------ Given information ------

-- ==== Sys2Proof/Machine/Route.lean ====
section
/-!
DEFINITION. Where a register field is held (R31): in HUB alone, in HUB with a forwarded copy at a die, or in a die.
-/

namespace Sys2Proof.Machine

open Sys2Proof

/-- The registers of a field's inner group: 32 gains of a channel, 64 ladder levels of a die; 1 without one. -/
def Fld.inner (f : Fld) : Nat :=
  match f.row.dims with
  | [_, (m, _)] => m
  | _ => 1

/-- The channel, die or unit that field f at index i belongs to. -/
def Fld.unit (f : Fld) (i : Nat) : Nat := i / f.inner

/-- The field is held in the FE dies (R31). -/
def Fld.held (f : Fld) : Bool := decide (0x20000 ≤ f.row.base) && decide (f.row.base < 0x28000)

/-- The field is forwarded: SEATCFG, RAMP, LIMITCFG, CH offsets 0x030 to 0x09F, the tables of a channel (R31). -/
def Fld.forwarded (f : Fld) : Bool :=
  let o := f.row.base - 0x10000
  decide (0x80000 ≤ f.row.base) ||
    (decide (0x10000 ≤ f.row.base) && decide (f.row.base < 0x20000) &&
      ((decide (0x0C ≤ o) && decide (o ≤ 0x14)) || (decide (0x30 ≤ o) && decide (o < 0xA0))))

/-- The field belongs to one channel. -/
def Fld.ofChan (f : Fld) : Bool :=
  decide (0x80000 ≤ f.row.base) || (decide (0x10000 ≤ f.row.base) && decide (f.row.base < 0x20000))

/-- Read field f at index i where it is held: HUB's copy of a forwarded field. -/
def Body.get (b : Body) (f : Fld) (i : Nat) : Nat := if f.held then b.drd (f.unit i) f i else b.rd f i

/-- Set field f at index i everywhere it is held, at once. -/
def Body.put (f : Fld) (i v : Nat) (b : Body) : Body :=
  if f.held then b.dwr (f.unit i) f i v
  else if f.forwarded then (b.wr f i v).dwr (f.unit i / 16) f i v
  else b.wr f i v

/-- Set fields by key. -/
def Body.putKeys (kvs : List (Nat × Nat)) (b : Body) : Body := kvs.foldl (fun b k => b.put (keyFld k.1) (k.1 / 1024) k.2) b

/-- What a die keeps of its own through a reset: fields that are written, the ladder with its band, the ranges in force, its retired
and its out-of-service slices (R274), and a recording of the trace, which a reset interrupts and does not end (R122; DEDUCED, log 203). -/
def Fld.keptByDie (f : Fld) : Bool :=
  f.held && (f.row.acc = .rw ||
    (match f with
      | .feLadderLevel | .feBusbandNlev | .feBusbandBand | .feIrangeApplied | .feEntryInput | .fuFcfgOrder | .fuFcfgSettle
      | .fuFcfgRatio | .feScanmask1EnAux | .feCvstatLp | .feCvstatCalDefer | .feCvstatCvaRet | .feCvstatCvbRet | .feCvstatCvaOut
      | .feCvstatCvbOut | .feCvstatCalFrozen | .feTrctlArmed | .feTrctlTriggered | .feTrctlDone | .feTrstatTrigIdx | .feTrtimeTime => true
      | _ => false))

/-- The registers of die k after it has loaded its configuration from HUB (R471): its own as they stand, and HUB's forwarded fields. -/
def Body.loadedRegs (b : Body) (k : Nat) : Sparse :=
  let own := (b.fe k).regs.filter fun e => (keyFld e.1).held
  (b.regs.filter fun e => (keyFld e.1).forwarded && decide ((keyFld e.1).unit (e.1 / 1024) / 16 = k)).foldl
    (fun m e => regSetKey m e.1 e.2) own

end Sys2Proof.Machine
end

------

What is needed: Looking at the entries above, state the number of lines that contain "foldl" and add nothing more.

Exercise response: 2